Now at least WiFi is fine and the laptop still connects to LAN at home. I'll see if it can connect at work.

StenS

----------

## 666threesixes666

"everything pointed to dhcp" thats why i PM'ed to post what was loading upon init, and NM invokes dhcp not a rc script that should be removed.  dhclient, dhcpcd, potato tomato....    im stumped, as his rc-update doesn't show dhcp scripts that need removed.

seems like reason3 went away for me when i moved up kernel versions to 3.9.9 & moved to udev ugly unreasonable names.

----------

## st3f4n2006

what dhcpcd version you have and config you have? using the latest (5.99) i had problems getting an correct ip (it seems that the my dhcpcd was sending some weird MAC to the server - we use ipv4 and the client sent ipv6 unique id/ mac).

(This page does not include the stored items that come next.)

@[simp] theorem setMemPoison_pending (l : Nat) (b : Bool) : (setMemPoison s l b).pending = s.pending := rfl
@[simp] theorem setMemPoison_ptime (l : Nat) (b : Bool) : (setMemPoison s l b).ptime = s.ptime := rfl
@[simp] theorem setMemPoison_freeCtr (l : Nat) (b : Bool) : (setMemPoison s l b).freeCtr = s.freeCtr := rfl
@[simp] theorem setMemPoison_regs (l : Nat) (b : Bool) : (setMemPoison s l b).regs = s.regs := rfl
@[simp] theorem setMemPoison_cores (l : Nat) (b : Bool) : (setMemPoison s l b).cores = s.cores := rfl
@[simp] theorem setMemPoison_dram (l : Nat) (b : Bool) : (setMemPoison s l b).dram = s.dram := rfl
@[simp] theorem setMemPoison_lines (l : Nat) (b : Bool) : (setMemPoison s l b).lines = s.lines := rfl
@[simp] theorem setMemPoison_l3 (l : Nat) (b : Bool) : (setMemPoison s l b).l3 = s.l3 := rfl
@[simp] theorem setMemPoison_dir (l : Nat) (b : Bool) : (setMemPoison s l b).dir = s.dir := rfl
@[simp] theorem setMemPoison_busy (l : Nat) (b : Bool) : (setMemPoison s l b).busy = s.busy := rfl
@[simp] theorem setMemPoison_dirWait (l : Nat) (b : Bool) : (setMemPoison s l b).dirWait = s.dirWait := rfl
@[simp] theorem setMemPoison_agentOps (l : Nat) (b : Bool) : (setMemPoison s l b).agentOps = s.agentOps := rfl
@[simp] theorem setMemPoison_farLast (l : Nat) (b : Bool) : (setMemPoison s l b).farLast = s.farLast := rfl
@[simp] theorem setMemPoison_net (l : Nat) (b : Bool) : (setMemPoison s l b).net = s.net := rfl
@[simp] theorem setMemPoison_sendNo (l : Nat) (b : Bool) : (setMemPoison s l b).sendNo = s.sendNo := rfl
@[simp] theorem setMemPoison_txNext (l : Nat) (b : Bool) : (setMemPoison s l b).txNext = s.txNext := rfl
@[simp] theorem setMemPoison_outst (l : Nat) (b : Bool) : (setMemPoison s l b).outst = s.outst := rfl
@[simp] theorem setMemPoison_hubTx (l : Nat) (b : Bool) : (setMemPoison s l b).hubTx = s.hubTx := rfl
@[simp] theorem setMemPoison_quarantine (l : Nat) (b : Bool) : (setMemPoison s l b).quarantine = s.quarantine := rfl
@[simp] theorem setMemPoison_l3Lfsr (l : Nat) (b : Bool) : (setMemPoison s l b).l3Lfsr = s.l3Lfsr := rfl
@[simp] theorem setMemPoison_hioLfsr (l : Nat) (b : Bool) : (setMemPoison s l b).hioLfsr = s.hioLfsr := rfl
@[simp] theorem setMemPoison_dirLfsr (l : Nat) (b : Bool) : (setMemPoison s l b).dirLfsr = s.dirLfsr := rfl
@[simp] theorem setMemPoison_wayWin (l : Nat) (b : Bool) : (setMemPoison s l b).wayWin = s.wayWin := rfl
@[simp] theorem setMemPoison_walks (l : Nat) (b : Bool) : (setMemPoison s l b).walks = s.walks := rfl
@[simp] theorem setMemPoison_walkRun (l : Nat) (b : Bool) : (setMemPoison s l b).walkRun = s.walkRun := rfl
@[simp] theorem setMemPoison_hashChs (l : Nat) (b : Bool) : (setMemPoison s l b).hashChs = s.hashChs := rfl
@[simp] theorem setMemPoison_hashHomes (l : Nat) (b : Bool) : (setMemPoison s l b).hashHomes = s.hashHomes := rfl
@[simp] theorem setMemPoison_keys (l : Nat) (b : Bool) : (setMemPoison s l b).keys = s.keys := rfl
@[simp] theorem setMemPoison_pkg (l : Nat) (b : Bool) : (setMemPoison s l b).pkg = s.pkg := rfl
@[simp] theorem setMemPoison_admitted (l : Nat) (b : Bool) : (setMemPoison s l b).admitted = s.admitted := rfl
@[simp] theorem setMemPoison_peerDram (l : Nat) (b : Bool) : (setMemPoison s l b).peerDram = s.peerDram := rfl
@[simp] theorem setMemPoison_fencedStk (l : Nat) (b : Bool) : (setMemPoison s l b).fencedStk = s.fencedStk := rfl
@[simp] theorem setMemPoison_mpSram (l : Nat) (b : Bool) : (setMemPoison s l b).mpSram = s.mpSram := rfl
@[simp] theorem setMemPoison_flash (l : Nat) (b : Bool) : (setMemPoison s l b).flash = s.flash := rfl
@[simp] theorem setMemPoison_mpwin (l : Nat) (b : Bool) : (setMemPoison s l b).mpwin = s.mpwin := rfl
@[simp] theorem setMemPoison_mpPend (l : Nat) (b : Bool) : (setMemPoison s l b).mpPend = s.mpPend := rfl
@[simp] theorem setMemPoison_mpEn (l : Nat) (b : Bool) : (setMemPoison s l b).mpEn = s.mpEn := rfl
@[simp] theorem setMemPoison_mpHeld (l : Nat) (b : Bool) : (setMemPoison s l b).mpHeld = s.mpHeld := rfl
@[simp] theorem setMemPoison_mpRead (l : Nat) (b : Bool) : (setMemPoison s l b).mpRead = s.mpRead := rfl
@[simp] theorem setMemPoison_dbgFuse (l : Nat) (b : Bool) : (setMemPoison s l b).dbgFuse = s.dbgFuse := rfl
@[simp] theorem setMemPoison_dbgPolicy (l : Nat) (b : Bool) : (setMemPoison s l b).dbgPolicy = s.dbgPolicy := rfl
@[simp] theorem setMemPoison_features (l : Nat) (b : Bool) : (setMemPoison s l b).features = s.features := rfl
@[simp] theorem setMemPoison_tbMode (l : Nat) (b : Bool) : (setMemPoison s l b).tbMode = s.tbMode := rfl
@[simp] theorem setMemPoison_stk (l : Nat) (b : Bool) : (setMemPoison s l b).stk = s.stk := rfl
@[simp] theorem setMemPoison_fabOff (l : Nat) (b : Bool) : (setMemPoison s l b).fabOff = s.fabOff := rfl
@[simp] theorem setMemPoison_fabDrift (l : Nat) (b : Bool) : (setMemPoison s l b).fabDrift = s.fabDrift := rfl
@[simp] theorem setMemPoison_fabAgeAt (l : Nat) (b : Bool) : (setMemPoison s l b).fabAgeAt = s.fabAgeAt := rfl
@[simp] theorem setMemPoison_coreFuse (l : Nat) (b : Bool) : (setMemPoison s l b).coreFuse = s.coreFuse := rfl
@[simp] theorem setMemPoison_hlog (l : Nat) (b : Bool) : (setMemPoison s l b).hlog = s.hlog := rfl
@[simp] theorem setMemPoison_vstby (l : Nat) (b : Bool) : (setMemPoison s l b).vstby = s.vstby := rfl
@[simp] theorem setMemPoison_vin (l : Nat) (b : Bool) : (setMemPoison s l b).vin = s.vin := rfl
@[simp] theorem setMemPoison_tinvQ (l : Nat) (b : Bool) : (setMemPoison s l b).tinvQ = s.tinvQ := rfl
@[simp] theorem setMemPoison_bcasts (l : Nat) (b : Bool) : (setMemPoison s l b).bcasts = s.bcasts := rfl
@[simp] theorem setMemPoison_bcastSeq (l : Nat) (b : Bool) : (setMemPoison s l b).bcastSeq = s.bcastSeq := rfl
@[simp] theorem setMemPoison_tokens (l : Nat) (b : Bool) : (setMemPoison s l b).tokens = s.tokens := rfl
@[simp] theorem setMemPoison_tokenAt (l : Nat) (b : Bool) : (setMemPoison s l b).tokenAt = s.tokenAt := rfl
@[simp] theorem setMemPoison_gHeld (l : Nat) (b : Bool) : (setMemPoison s l b).gHeld = s.gHeld := rfl
@[simp] theorem setMemPoison_arbPtr (l : Nat) (b : Bool) : (setMemPoison s l b).arbPtr = s.arbPtr := rfl
@[simp] theorem setMemPoison_fstopAt (l : Nat) (b : Bool) : (setMemPoison s l b).fstopAt = s.fstopAt := rfl
@[simp] theorem setMemPoison_seg (l : Nat) (b : Bool) : (setMemPoison s l b).seg = s.seg := rfl
@[simp] theorem setMemPoison_rimHold (l : Nat) (b : Bool) : (setMemPoison s l b).rimHold = s.rimHold := rfl
@[simp] theorem setMemPoison_parked (l : Nat) (b : Bool) : (setMemPoison s l b).parked = s.parked := rfl
@[simp] theorem setMemPoison_ends (l : Nat) (b : Bool) : (setMemPoison s l b).ends = s.ends := rfl
@[simp] theorem setMemPoison_pals (l : Nat) (b : Bool) : (setMemPoison s l b).pals = s.pals := rfl
@[simp] theorem setMemPoison_bundles (l : Nat) (b : Bool) : (setMemPoison s l b).bundles = s.bundles := rfl
@[simp] theorem setMemPoison_cands (l : Nat) (b : Bool) : (setMemPoison s l b).cands = s.cands := rfl
@[simp] theorem setMemPoison_hubAt (l : Nat) (b : Bool) : (setMemPoison s l b).hubAt = s.hubAt := rfl
@[simp] theorem setMemPoison_identAt (l : Nat) (b : Bool) : (setMemPoison s l b).identAt = s.identAt := rfl
@[simp] theorem setMemPoison_timeAt (l : Nat) (b : Bool) : (setMemPoison s l b).timeAt = s.timeAt := rfl
@[simp] theorem setMemPoison_timeSentAt (l : Nat) (b : Bool) : (setMemPoison s l b).timeSentAt = s.timeSentAt := rfl
@[simp] theorem setMemPoison_otherMaster (l : Nat) (b : Bool) : (setMemPoison s l b).otherMaster = s.otherMaster := rfl
@[simp] theorem setMemPoison_slew (l : Nat) (b : Bool) : (setMemPoison s l b).slew = s.slew := rfl
@[simp] theorem setMemPoison_slewCtr (l : Nat) (b : Bool) : (setMemPoison s l b).slewCtr = s.slewCtr := rfl
@[simp] theorem setMemPoison_seenIds (l : Nat) (b : Bool) : (setMemPoison s l b).seenIds = s.seenIds := rfl
@[simp] theorem setMemPoison_keyPend (l : Nat) (b : Bool) : (setMemPoison s l b).keyPend = s.keyPend := rfl
@[simp] theorem setMemPoison_scrubAt (l : Nat) (b : Bool) : (setMemPoison s l b).scrubAt = s.scrubAt := rfl
@[simp] theorem setMemPoison_lgs (l : Nat) (b : Bool) : (setMemPoison s l b).lgs = s.lgs := rfl
@[simp] theorem setMemPoison_rports (l : Nat) (b : Bool) : (setMemPoison s l b).rports = s.rports := rfl
@[simp] theorem setMemPoison_engs (l : Nat) (b : Bool) : (setMemPoison s l b).engs = s.engs := rfl
@[simp] theorem setMemPoison_slots (l : Nat) (b : Bool) : (setMemPoison s l b).slots = s.slots := rfl
@[simp] theorem setMemPoison_oePlan (l : Nat) (b : Bool) : (setMemPoison s l b).oePlan = s.oePlan := rfl
@[simp] theorem setMemPoison_ethTx (l : Nat) (b : Bool) : (setMemPoison s l b).ethTx = s.ethTx := rfl
@[simp] theorem setMemPoison_ethPause (l : Nat) (b : Bool) : (setMemPoison s l b).ethPause = s.ethPause := rfl
@[simp] theorem setMemPoison_queues (l : Nat) (b : Bool) : (setMemPoison s l b).queues = s.queues := rfl
@[simp] theorem setMemPoison_shares (l : Nat) (b : Bool) : (setMemPoison s l b).shares = s.shares := rfl
@[simp] theorem setMemPoison_hubTlb (l : Nat) (b : Bool) : (setMemPoison s l b).hubTlb = s.hubTlb := rfl
@[simp] theorem setMemPoison_hioWays (l : Nat) (b : Bool) : (setMemPoison s l b).hioWays = s.hioWays := rfl
@[simp] theorem setMemPoison_sessions (l : Nat) (b : Bool) : (setMemPoison s l b).sessions = s.sessions := rfl
@[simp] theorem setMemPoison_inTable (l : Nat) (b : Bool) : (setMemPoison s l b).inTable = s.inTable := rfl
@[simp] theorem setMemPoison_spills (l : Nat) (b : Bool) : (setMemPoison s l b).spills = s.spills := rfl
@[simp] theorem setMemPoison_spillNo (l : Nat) (b : Bool) : (setMemPoison s l b).spillNo = s.spillNo := rfl
@[simp] theorem setMemPoison_ctxKey (l : Nat) (b : Bool) : (setMemPoison s l b).ctxKey = s.ctxKey := rfl
@[simp] theorem setMemPoison_cipSeq (l : Nat) (b : Bool) : (setMemPoison s l b).cipSeq = s.cipSeq := rfl
@[simp] theorem setMemPoison_unitWin (l : Nat) (b : Bool) : (setMemPoison s l b).unitWin = s.unitWin := rfl
@[simp] theorem setMemPoison_resetN (l : Nat) (b : Bool) : (setMemPoison s l b).resetN = s.resetN := rfl
@[simp] theorem setMemPoison_dapStatus (l : Nat) (b : Bool) : (setMemPoison s l b).dapStatus = s.dapStatus := rfl
@[simp] theorem setMemPoison_dapData (l : Nat) (b : Bool) : (setMemPoison s l b).dapData = s.dapData := rfl
@[simp] theorem setMemPoison_dapWait (l : Nat) (b : Bool) : (setMemPoison s l b).dapWait = s.dapWait := rfl
@[simp] theorem setMemPoison_tapIr (l : Nat) (b : Bool) : (setMemPoison s l b).tapIr = s.tapIr := rfl
@[simp] theorem setMemPoison_tapBit (l : Nat) (b : Bool) : (setMemPoison s l b).tapBit = s.tapBit := rfl
@[simp] theorem setMemPoison_tapCells (l : Nat) (b : Bool) : (setMemPoison s l b).tapCells = s.tapCells := rfl
@[simp] theorem setMemPoison_tapDrive (l : Nat) (b : Bool) : (setMemPoison s l b).tapDrive = s.tapDrive := rfl
@[simp] theorem setMemPoison_tapOut (l : Nat) (b : Bool) : (setMemPoison s l b).tapOut = s.tapOut := rfl
@[simp] theorem setMemPoison_rangeSec (l : Nat) (b : Bool) : (setMemPoison s l b).rangeSec = s.rangeSec := rfl
@[simp] theorem setMemPoison_rangeTx (l : Nat) (b : Bool) : (setMemPoison s l b).rangeTx = s.rangeTx := rfl
@[simp] theorem setMemPoison_rangePois (l : Nat) (b : Bool) : (setMemPoison s l b).rangePois = s.rangePois := rfl
@[simp] theorem setMemPoison_sweeping (l : Nat) (b : Bool) : (setMemPoison s l b).sweeping = s.sweeping := rfl
@[simp] theorem setMemPoison_wayFuse (l : Nat) (b : Bool) : (setMemPoison s l b).wayFuse = s.wayFuse := rfl
@[simp] theorem setMemPoison_degraded (l : Nat) (b : Bool) : (setMemPoison s l b).degraded = s.degraded := rfl
@[simp] theorem setMemPoison_lifeAt (l : Nat) (b : Bool) : (setMemPoison s l b).lifeAt = s.lifeAt := rfl
@[simp] theorem setMemPoison_rs (l : Nat) (b : Bool) : (setMemPoison s l b).rs = s.rs := rfl
@[simp] theorem setMemPoison_mp (l : Nat) (b : Bool) : (setMemPoison s l b).mp = s.mp := rfl
@[simp] theorem setMemPoison_pw (l : Nat) (b : Bool) : (setMemPoison s l b).pw = s.pw := rfl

I had to disable "duid" in /etc/dhcpcd.conf and now everything works fine without any ipv6 configs (default NetworkManager)

----------

## Martux

Is there any fix for this yet? Having this issue now on two machines, with two different NICs and it's starting to get disgusting.

How does one set a static IP for wireless (with Networkmanager)? Troubleshooting and emerging different versions is pretty tough with no Internet...

----------

## 666threesixes666

manually assign ip address for nm-applet (and i imagine kde's networkmanagement) attempt to connect to access point, cancel....  right click "edit connections" nm-applet....  click ap name, edit...

could you mask the newer versions, and revert back to 5.6.4 (where im not experiencing these problems?)

----------